Bozoma St. John. Photo: Fast Company

At Apple’s annual world wide developer conference (WWDC) on 13 June 2016, Saint John announced an Apple Music overhaul and the internet resounded with buzz at the sight of a black woman on a stage previously the preserve of white men. But before that intoduction, the self-proclaimed badass had been a recognised name in the entertainment industry.

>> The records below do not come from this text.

-- ==== Sys2Proof/Laws/Memory.lean ====
section
/-! SUPPORT. The laws of sparse memory: reading after writing, and the canonical form that every operation keeps. -/

namespace Sys2Proof.Machine

theorem Memory.read_filter_ne {n : Nat} (m : Memory n) (a b : Nat) (h : b ≠ a) :
    Memory.read (m.filter fun cell => cell.1 != a) b = Memory.read m b := by
  induction m with
  | nil => rfl
  | cons cell m ih =>
    obtain ⟨k, v⟩ := cell
    by_cases hk : k = a
    · subst hk
      simpa [Memory.read, Ne.symm h] using ih
    · have hk' : (k != a) = true := by simpa using hk
      simp only [List.filter_cons, hk', if_true, Memory.read, ih]

theorem Memory.read_filter_self {n : Nat} (m : Memory n) (a : Nat) :
    Memory.read (m.filter fun cell => cell.1 != a) a = 0#n := by
  induction m with
  | nil => rfl
  | cons cell m ih =>
    obtain ⟨k, v⟩ := cell
    by_cases hk : k = a <;> simp [Memory.read, hk, ih]

theorem Memory.read_insert_ne {n : Nat} (m : Memory n) (a b : Nat) (v : BitVec n) (h : b ≠ a) :
    Memory.read (Memory.insert m a v) b = Memory.read m b := by
  induction m with
  | nil => by_cases hv : v = 0#n <;> simp [Memory.insert, Memory.read, hv, Ne.symm h]
  | cons cell m ih =>
    obtain ⟨k, x⟩ := cell
    by_cases hk : a < k
    · by_cases hv : v = 0#n <;> simp [Memory.insert, Memory.read, hk, hv, Ne.symm h]
    · simp only [Memory.insert, hk, if_false, Memory.read, ih]

theorem Memory.read_insert_self {n : Nat} (m : Memory n) (a : Nat) (v : BitVec n)
    (h : ∀ cell ∈ m, cell.1 ≠ a) (h0 : Memory.read m a = 0#n) : Memory.read (Memory.insert m a v) a = v := by
  induction m with
  | nil => by_cases hv : v = 0#n <;> simp [Memory.insert, Memory.read, hv]
  | cons cell m ih =>
    obtain ⟨k, x⟩ := cell
    have hka : k ≠ a := h (k, x) (by simp)
    have h0' : Memory.read m a = 0#n := by simpa [Memory.read, hka] using h0
    by_cases hk : a < k
    · by_cases hv : v = 0#n
      · simp [Memory.insert, Memory.read, hk, hv, hka, h0']
      · simp [Memory.insert, Memory.read, hk, hv]
    · simp [Memory.insert, Memory.read, hk, hka, ih (fun c hc => h c (by simp [hc])) h0']

/-- A read after a write to the same address gives the value written. -/
@[simp] theorem Memory.read_write_self {n : Nat} (m : Memory n) (a : Nat) (v : BitVec n) :
    Memory.read (Memory.write m a v) a = v := by
  apply Memory.read_insert_self
  · intro cell hc
    simpa using (List.mem_filter.mp hc).2
  · exact Memory.read_filter_self m a

/-- A write leaves every other address alone. -/
theorem Memory.read_write_ne {n : Nat} (m : Memory n) (a b : Nat) (v : BitVec n) (h : b ≠ a) :
    Memory.read (Memory.write m a v) b = Memory.read m b := by
  rw [Memory.write, Memory.read_insert_ne _ _ _ _ h, Memory.read_filter_ne _ _ _ h]

/-! ### The canonical form -/

theorem Memory.wfFrom_mono {n : Nat} (m : Memory n) {lo lo' size : Nat} (h : lo' ≤ lo)
    (hm : Memory.wfFrom m lo size = true) : Memory.wfFrom m lo' size = true := by
  cases m with
  | nil => rfl
  | cons cell m =>
    obtain ⟨k, v⟩ := cell
    simp only [Memory.wfFrom, Bool.and_eq_true, decide_eq_true_eq] at hm ⊢
    exact ⟨⟨⟨by omega, hm.1.1.2⟩, hm.1.2⟩, hm.2⟩

theorem Memory.filter_wfFrom {n : Nat} (m : Memory n) (a : Nat) {lo size : Nat}
    (hm : Memory.wfFrom m lo size = true) :
    Memory.wfFrom (m.filter fun cell => cell.1 != a) lo size = true := by
  induction m generalizing lo with
  | nil => rfl
  | cons cell m ih =>
    obtain ⟨k, v⟩ := cell
    simp only [Memory.wfFrom, Bool.and_eq_true, decide_eq_true_eq] at hm
    by_cases hk : k = a
    · simpa [hk] using Memory.wfFrom_mono _ (by omega) (ih hm.2)
    · simpa [hk, Memory.wfFrom, hm.1.1.1, hm.1.1.2] using ⟨by simpa using hm.1.2, ih hm.2⟩

theorem Memory.insert_wfFrom {n : Nat} (m : Memory n) (a : Nat) (v : BitVec n) {lo size : Nat}
    (hm : Memory.wfFrom m lo size = true) (hne : ∀ cell ∈ m, cell.1 ≠ a) (hlo : lo ≤ a) (hsize : a < size) :
    Memory.wfFrom (Memory.insert m a v) lo size = true := by
  induction m generalizing lo with
  | nil => by_cases hv : v = 0#n <;> simp [Memory.insert, Memory.wfFrom, hv, hlo, hsize]
  | cons cell m ih =>
    obtain ⟨k, x⟩ := cell
    simp only [Memory.wfFrom, Bool.and_eq_true, decide_eq_true_eq] at hm
    have hka : k ≠ a := hne (k, x) (by simp)
    by_cases hk : a < k
    · by_cases hv : v = 0#n
      · simp only [Memory.insert, hk, hv, if_true]
        simp [Memory.wfFrom, hm.1.1.1, hm.1.1.2, hm.2]
        simpa using hm.1.2
      · have hk1 : a + 1 ≤ k := hk
        simp only [Memory.insert, hk, hv, if_true, if_false]
        simp [Memory.wfFrom, hlo, hsize, hv, hk1, hm.1.1.2, hm.2]
        simpa using hm.1.2
    · simp only [Memory.insert, hk, if_false]
      simp only [Memory.wfFrom, Bool.and_eq_true, decide_eq_true_eq]
      exact ⟨hm.1, ih hm.2 (fun c hc => hne c (by simp [hc])) (by omega)⟩

/-- A write inside the memory keeps the canonical form. -/
theorem Memory.write_wf {n : Nat} (m : Memory n) (a : Nat) (v : BitVec n) {size : Nat}
    (hm : Memory.wf m size = true) (ha : a < size) : Memory.wf (Memory.write m a v) size = true := by
  refine Memory.insert_wfFrom _ a v (Memory.filter_wfFrom m a hm) ?_ (Nat.zero_le a) ha
  intro cell hc
  simpa using (List.mem_filter.mp hc).2

theorem Memory.ofFun_wfFrom {n : Nat} (g : Nat → BitVec n) (lo count size : Nat) (h : lo + count ≤ size) :
    Memory.wfFrom (Memory.ofFun g lo count) lo size = true := by
  induction count generalizing lo with
  | zero => rfl
  | succ count ih =>
    have hrest := ih (lo + 1) (by omega)
    by_cases hg : g lo = 0#n
    · simpa [Memory.ofFun, hg] using Memory.wfFrom_mono _ (Nat.le_succ lo) hrest
    · have hlt : lo < size := by omega
      simp [Memory.ofFun, hg, Memory.wfFrom, hlt, hrest]

/-- The memory that holds a function's values is in canonical form. -/
theorem Memory.ofFun_wf {n : Nat} (g : Nat → BitVec n) (count : Nat) :
    Memory.wf (Memory.ofFun g 0 count) count = true :=
  Memory.ofFun_wfFrom g 0 count count (by omega)

theorem Memory.read_of_wfFrom_lt {n : Nat} (m : Memory n) {lo size a : Nat}
    (hm : Memory.wfFrom m lo size = true) (ha : a < lo) : Memory.read m a = 0#n := by
  induction m generalizing lo with
  | nil => rfl
  | cons cell m ih =>
    obtain ⟨k, v⟩ := cell
    simp only [Memory.wfFrom, Bool.and_eq_true, decide_eq_true_eq] at hm
    have hka : k ≠ a := by omega
    simpa [Memory.read, hka] using ih hm.2 (by omega)

/-- The memory made of a function holds the function's values. -/
theorem Memory.read_ofFun {n : Nat} (g : Nat → BitVec n) (lo count a : Nat) (hlo : lo ≤ a) (ha : a < lo + count) :
    Memory.read (Memory.ofFun g lo count) a = g a := by
  induction count generalizing lo with
  | zero => omega
  | succ count ih =>
    by_cases he : lo = a
    · subst he
      by_cases hg : g lo = 0#n
      · simpa [Memory.ofFun, hg] using
          Memory.read_of_wfFrom_lt _ (Memory.ofFun_wfFrom g (lo + 1) count (lo + 1 + count) le_rfl) (Nat.lt_succ_self lo)
      · simp [Memory.ofFun, hg, Memory.read]
    · have hrest := ih (lo + 1) (by omega) (by omega)
      by_cases hg : g lo = 0#n <;> simp [Memory.ofFun, hg, Memory.read, he, hrest]

end Sys2Proof.Machine
end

At 14, Bozoma moved to the US from Ghana along with her family. Her father was a clarinetist who served in the Ghanaian army and earned his college degree in the US. She went on to graduate from Wesleyan University with a degree in African studies and English. Thereafter, she worked at the fashion brand Ashley Stewart and the advertising agencies Arnold Worldwide and Spike DDB.

It was while at Spike Lee’s SpikeDDB that she worked with several celebrity clients, including Janet Jackson and Beyonce. She went on to run the music and entertainment marketing group at Pepsi-Cola’s North America division, where she remained for about a decade. While at Pepsi, she worked on five separate marketing deals with Beyonce, including a $50 million deal with Pepsi sponsoring the artist’s 2012 tour and 2013 Super Bowl halftime performance.

In late 2013, St John suffered a person tragedy as her husband passed away from cancer. She was then personally recruited by Jimmy Iovine from Pepsi Co. based on her experience in music marketing to head marketing for Beats, the startup he owned with Dr. Dre. She took the job and started a new life with her daughter in Los Angeles. It was this that led to her present position at Apple after Beats Music was acquired by the tech giant three months after she resumed at Beats.

Tiffany Warren, a senior vice president and chief diversity officer at the advertising and marketing company Omnicom group describes Saint John as a unicorn in Wired. “When you’re an African American woman, and in a very senior role, we talk about how when we walk down the hall, people ask, ‘Wait, did I just see what I saw?’ Because it’s just so rare,” Warren said.

“Pop culture and entertainment can be dismissed as surface but it’s not,” Saint John said in an interview with Fortune Magazine. “It’s the language we all speak and it’s the connection point between people all over the world.”

In her time at Apple, Bozoma has been responsible for such marketing campaigns as ads featuring music stars Taylor Swift and Drake; and the viral ad directed by Ava DuVernay and featuring Mary J. Blige, Kerry Washington and Taraji P. Henson, which premiered the 2015 Emmys and focused conversations online about women, race and their participation in the industry, helping Apple music to 17 million subscribers as reported by the company in September 2016.

"We’re cutting down forests and trying to look through the trees,” she said to Billboard about the Apple Music executive team's project. “We’re trying to transform something that seems complex and scary into the most exciting and inviting party you’ve ever been to, and you'd be a fool to miss out.”